🤖 AI Summary
This work addresses the challenge of visual hallucinations in multimodal large language models (MLLMs), which often arise from overreliance on linguistic priors during generation. Existing decoding strategies that indiscriminately suppress such priors risk disrupting the semantic manifold structure. To tackle this, the authors propose MGAP, a geometrically aware, training-free decoding method that reveals the dual nature of linguistic priors and formally defines the “manifold deviation” problem. MGAP constructs a linguistic prior subspace via singular value decomposition and applies consistency-aware adaptive projection and gating to multimodal hidden states during decoding, selectively attenuating harmful prior components while preserving orthogonal semantic information. Experiments demonstrate that MGAP significantly outperforms current approaches on the POPE and CHAIR benchmarks, achieving stronger hallucination suppression without compromising textual coherence.
📝 Abstract
MLLMs frequently hallucinate objects inconsistent with visual inputs. This issue is typically attributed to the over-reliance on language priors, which can override the visual context. Recent training-free decoding strategies address this by penalizing language priors. However, these methods overlook the dual nature of language priors, where they can be both helpful and harmful depending on the alignment with visual evidence. In particular, blindly suppressing language priors often disrupts the model's semantic manifold, leading to performance degradation, a phenomenon we term Manifold Departure. To address this, we propose Manifold-Guided Adaptive Projection (MGAP), a geometry-aware, training-free decoding method that mitigates hallucinations while preserving representation structure.
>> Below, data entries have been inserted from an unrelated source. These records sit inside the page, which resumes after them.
-- ==== Sys2Proof/Syntax.lean ====
section
/-!
DEFINITION. The commands that the module takes: one constructor of Instr per row of spec/opcode_table.json, with the
operands that the row's rule names. Indices are Fin of the count that the spec gives the unit, so no ill index exists.
-/

namespace Sys2Proof

/-- An instruction stream: 0 to 3 the cue pairs (lead core 2n, R126), 4 to 7 the crew cores 8 to 11, 8 to 11 the house
cores 12 to 15. The understudy of a pair executes its lead's stream and is named by no command of its own (R127). -/
abbrev Hart := Fin 12

/-- The three planes (R22). -/
inductive Plane where
  | control
  | data
  | management
  deriving DecidableEq, Repr

/-- Who makes a bus access: a core (with the word of the load or store that makes it, for EINSTR), a DMA channel, a host
through HOST, a remote node through BYR, the ROM in BOOT and RECOVERY, or a hardware block of a plane on its own. -/
inductive Writer where
  | core (h : Hart) (instr : Word)
  | dma (ch : Fin 64)
  | host
  | byr
  | rom
  | block (p : Plane)
  deriving DecidableEq, Repr

/-- A 66-bit block without its sync header (R273, R504): control or data, and the 64-bit payload. -/
structure Blk where
  ctl : Bool
  payload : BitVec 64
  deriving DecidableEq, Repr

/-- A host request: the session that sends it, its sequence number and its payload bytes. -/
structure Req where
  sess : Fin 64
  seq : BitVec 16
  payload : List Byte
  deriving DecidableEq, Repr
MGAP first constructs a language-prior subspace from blind hidden states via SVD. During decoding, MGAP projects each multimodal hidden state onto this subspace and applies a consistency-aware gate to adaptively attenuate only the projected prior component, yielding a subspace-selective update that largely preserves the orthogonal semantic components. Extensive experiments on POPE and CHAIR show that MGAP outperforms prior decoding baselines, achieving stronger hallucination suppression without sacrificing coherence.